Second Quarter 2015 Overview and Highlights
- Financial Results - The Company recorded net loss of $2,302,686 or $0.02 a share for the three month period ended June 30, 2015, compared with $1,527,658 or $0.02 a share for the same period in 2014.
- Strategic Partners and New Initiatives – The Company continues to work towards securing a joint venture partner for all of its petroleum prospecting licences in Guyana and is actively pursuing this initiative.
- Drilling Agreement Termination – On June 19, 2014, CGX Resources Inc. ("CGX Resources"), a wholly-owned subsidiary of the Company, entered in to: (i) a drilling rig agreement (the "Drilling Agreement") with JDC; and (ii) a rig sharing agreement (the "Rig Sharing Agreement") with JDC, INPEX for the use of JDC's HAKURYU-12 drilling rig (the "Rig"). Upon termination of the Drilling Agreement, the total amount payable to JDC by CGX Resources is U.S.$20,508,307.58 (the "JDC Payable"). Pursuant to the terms of a settlement term sheet entered into between the Company, CGX Resources and JDC dated August 28, 2015, the JDC Payable will be paid as follows: (i) U.S.$5.5 million payable in common shares in the capital of the Company ("Common Shares"); (ii) U.S.$500,000 on or before December 1, 2015; (iii) U.S.$7.25 million on or before March 25, 2016; and (iv) U.S.$7.25 million on or before June 15, 2016. The total amount of the JDC Payable is subject to adjustment based upon the demobilization fees under the Drilling Agreement. JDC will be issued 16,522,500 Common Shares (the "JDC Settlement Shares") at a price of Cdn.$0.44 per share resulting in JDC owning approximately 15% of the Company on a non-diluted basis, which represents a 10% premium to the thirty day volume weighted average trading price of the Common Shares on the TSXV.
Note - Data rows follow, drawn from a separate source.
-- ==== Sys2Proof/Machine/Trap.lean ====
section
/-! DEFINITION. TRAP and the Trap Dispatcher's six services (spec/43_trap.md). No service writes cc, R7, the pc or
memory, and only GETC and IN write R0 (R172). -/

namespace Sys2Proof.Machine

/-- The bytes IN writes before it reads: the open parameter `IN_PROMPT` (D12, assumption log 8). -/
def inPrompt : List Byte := Config.inPrompt

/-- The bytes HALT writes: `HALT_MESSAGE`, empty by the spec's decision D13. DESIGN CHOICE of the spec, unsafe,
assumption log 9. -/
def haltMessage : List Byte := []

/-- GETC from its console read on (R173): the byte goes to R0[7:0] and R0[15:8] is cleared (D9). -/
def State.getcRead (s : State) : State := s.consoleRead .getc (fun t b => t.setReg 0 (zext b))

/-- IN from its console read on (R176): R0 is written only after the echo is accepted (D14). -/
def State.inRead (s : State) : State :=
  s.consoleRead .inp (fun t b => (t.consoleWrite b).andThen (fun u => u.setReg 0 (zext b)))

/-- The byte PUTS writes for a word: bits [7:0], the rest ignored (R175). -/
def putsBytes (w : Word) : List Byte := [lowByte w]

/-- The bytes PUTSP writes for a word: bits [7:0], then bits [15:8] unless they are zero (R177, D11). -/
def putspBytes (w : Word) : List Byte := if highByte w = 0 then [lowByte w] else [lowByte w, highByte w]

/-- How the loop of PUTS or PUTSP stands after so many words. -/
inductive Scan where
  | ended (s : State)
  | failed (s : State)
  | goesOn (s : State)
deriving DecidableEq, Repr

/-- The loop of R175 and R177 over `n` words from `a`: it ends at the first whole word equal to 0x0000, the address
wrapping modulo 2^16. -/
def stringLoop (emit : Word → List Byte) : Nat → Word → State → Scan
  | 0, _, s => .goesOn s
  | n + 1, a, s =>
    if s.memRead a = 0 then .ended s
    else
      match s.consoleWriteAll (emit (s.memRead a)) with
      | .ok t => stringLoop emit n (a + 1) t
      | .failed t => .failed t

/-- One turn of PUTS or PUTSP round the 65536 words of memory, from the one R0 points to. A loop that has met no 0x0000
word and no failure is back at R0 and goes on from there in the next step, which is how a service that never completes
writes bytes forever (R175, R177, 93_implementation_defined.md U12; assumption log 12). -/
def State.writeString (s : State) (svc : Service) (emit : Word → List Byte) : State :=
  match stringLoop emit 65536 (s.getReg 0) s with
  | .ended t => { t with wait := none }
  | .failed t => { t with wait := none : State }.ioFault
  | .goesOn t => { t with wait := some svc }

/-- PUTS (R175). -/
def State.putsTurn (s : State) : State := s.writeString .puts putsBytes

/-- PUTSP (R177). -/
def State.putspTurn (s : State) : State := s.writeString .putsp putspBytes

/-- A service that has not completed goes on: GETC and IN try their console read again, and nothing changes while no reply
has come (10_state.md R32); PUTS and PUTSP take their next turn. -/
def State.resume (s : State) (svc : Service) : State :=
  match svc with
  | .getc => s.getcRead
  | .inp => s.inRead
  | .puts => s.putsTurn
  | .putsp => s.putspTurn

/-- R173. -/
def execGetc (s : State) : Result := .next s.getcRead

/-- R174: R0[15:8] is ignored. -/
def execOut (s : State) : Result := .next ((s.consoleWrite (lowByte (s.getReg 0))).andThen id)

/-- R175. -/
def execPuts (s : State) : Result := .next s.putsTurn

/-- IN with a given prompt (R176): prompt, read, echo, store. -/
def State.inWith (s : State) (prompt : List Byte) : State := (s.consoleWriteAll prompt).andThen State.inRead

/-- R176, with the prompt `IN_PROMPT`. -/
def execIn (s : State) : Result := .next (s.inWith inPrompt)

/-- R177. -/
def execPutsp (s : State) : Result := .next s.putspTurn

/-- R178. -/
def execHalt (s : State) : Result := .next ((s.consoleWriteAll haltMessage).andThen State.halt)

/-- R170, R171: the service of the vector; any other vector faults with `TrapError(UnknownVector(v))` (R179). The codes
are the spec's decision D6. -/
def execTrap (vect : BitVec 8) (s : State) : Result :=
  match vect.toNat with
  | 0x20 => execGetc s
  | 0x21 => execOut s
  | 0x22 => execPuts s
  | 0x23 => execIn s
  | 0x24 => execPutsp s
  | 0x25 => execHalt s
  | _ => .next (s.raiseFault (.trapError (.unknownVector vect)))

end Sys2Proof.Machine
end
Subject to the approval of the TSX Venture Exchange (the "TSXV"), the JDC Settlement Shares will be issued in two tranches as follows: (i) 9,292,687 Common Shares to be issued after a definitive settlement agreement is entered into between the Company, CGX Resources and JDC; and (ii) 7,229,813 Common Shares to be issued upon clearance of JDC's Personal Information Form by the TSXV and any other conditions required by the TSXV. The JDC Settlement Agreement also provides for a parent guarantee from the Company to JDC in respect of the JDC Payable. As a result of the much lower prices for rigs currently available, the Company is of the view that notwithstanding the JDC Payable, drilling the next exploration well offshore Guyana on the Corentyne Block will ultimately cost approximately the same as under the Drilling Agreement.
- Rig Sharing Agreement Termination – As a result of the termination of the Rig Sharing Agreement, CGX Resources owes U.S.$2,869,894 to INPEX for shared costs incurred in the utilization of the Rig. INPEX has agreed to defer payment until December 1, 2015.
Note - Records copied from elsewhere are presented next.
/-- 60_exceptions.md sections 1 and 2: a machine whose memory holds no TRAP, RTI, 0xD or store word never faults,
never halts and never waits in a service: every state it reaches has a next state. -/
def Obligations.PlainCodeRunsForever : Prop :=
  ∀ s : State, s.fetches →
    (∀ a, isTrap (decode (s.memRead a)) = false ∧ decode (s.memRead a) ≠ .rti ∧
      decode (s.memRead a) ≠ .reserved ∧ ∀ u, storeAddr (decode (s.memRead a)) u = none) →
    SafeRun s ∧ ∀ t, Reaches s t → t.wait = none ∧ ∃ u, step t = .next u

/-- 42_control.md R154, R152: a JSR to a RET comes back to the word after the JSR, with the link in R7. -/
def Obligations.CallThenReturnComesBack : Prop :=
  ∀ (s : State) (off : BitVec 11), s.fetches → decode (s.memRead s.pc) = .jsr off →
    decode (s.memRead (s.pc + 1 + off.signExtend 16)) = .ret →
    ∃ t u, step s = .next t ∧ step t = .next u ∧ u.pc = s.pc + 1 ∧ u.getReg 7 = s.pc + 1 ∧ u.cc = s.cc ∧
      (∀ a, u.memRead a = s.memRead a) ∧ ∀ r : Reg, r ≠ 7 → u.getReg r = s.getReg r

/-- 70_reset_and_hazards.md R220 and 10_state.md R37: what a run starts with, for every image the Loader takes: the registers
at `GPR_RESET` and cc at `CC_RESET` (parameters, D3 and D4), Running, nothing written, the image's origin in the pc, memory
as the Loader leaves it. That no service is under way is the model's field `wait`, and the console's fields are those of
assumption logs 5 and 7. -/
def Obligations.ARunStartsWithTheTabledState : Prop :=
  ∀ (l : Launch) (origin : Word) (words : List Word),
    (∀ m, load [] origin words = .ok m → ∃ s, boot l origin words = .ok s ∧ s.mem = m) ∧
    ∀ s, boot l origin words = .ok s →
      (∀ r : Reg, s.getReg r = l.gprReset[r.val]) ∧ s.cc = l.ccReset ∧ s.pc = origin ∧ s.run = .running ∧
      s.consoleOut = [] ∧ load [] origin words = .ok s.mem ∧ s.wait = none ∧ s.consoleIn = l.consoleIn ∧
      s.writesUntilFail = l.writesUntilFail
end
- Cost Cutting Initiatives – General and administration costs decreased by $12,745 to $786,363 in the six month period ended June 30, 2015 from $799,108 for the same period in 2014. These costs are consistent with the prior year and are a continued result of an overall cost cutting initiative undertaken by the Company in the latter half of 2013 driven by the reduction in non-essential staff and purchases. The Company expects these costs to decrease further in the third quarter. As noted in the Company's MD&A, the ability of the Company to continue as a going concern is dependent on securing additional financing through issuing additional equity, debt instruments or the sale of Company's assets and/or to obtain a joint venture partner. Given the Company's capital commitment requirements associated with its petroleum prospecting licenses and the aforementioned penalties, the Company does not have sufficient cash flow to meet its operating requirements for the next twelve months.
About CGX Energy
CGX Energy is a Canadian-based oil and gas exploration company focused on the exploration of oil in the Guyana-Suriname Basin.
NEITHER THE TSX VENTURE EXCHANGE NOR ITS REGULATION SERVICES PROVIDER (AS THAT TERM IS DEFINED IN THE POLICIES OF THE TSX VENTURE EXCHANGE) ACCEPTS RESPONSIBILITY FOR THE ADEQUACY OR ACCURACY OF THIS RELEASE
This news release contains forward-looking statements. Forward-looking statements are frequently characterized by words such as "plan", "expect", "project", "intend", "believe", anticipate", "estimate", "may", "will", "would", "potential", "proposed" and other similar words, or statements that certain events or conditions "may" or "will" occur in the future. These forward-looking statements are based on certain key expectations and assumptions made by CGX Energy. CGX Energy believes the expectations and assumptions on which it develops forward-looking statements are reasonable; however, undue reliance should not be placed on forward-looking statements as there can be no assurance they will prove to be correct. Since forward-looking statements address future events and conditions, by their very nature they involve inherent risks and uncertainties. Actual results could differ materially from those currently anticipated due to a number of factors and risks. In addition, other risks that may affect the forward-looking statements in this news release are outlined further in the Company's Annual Information Form dated April 29, 2015 filed on SEDAR at www.sedar.com.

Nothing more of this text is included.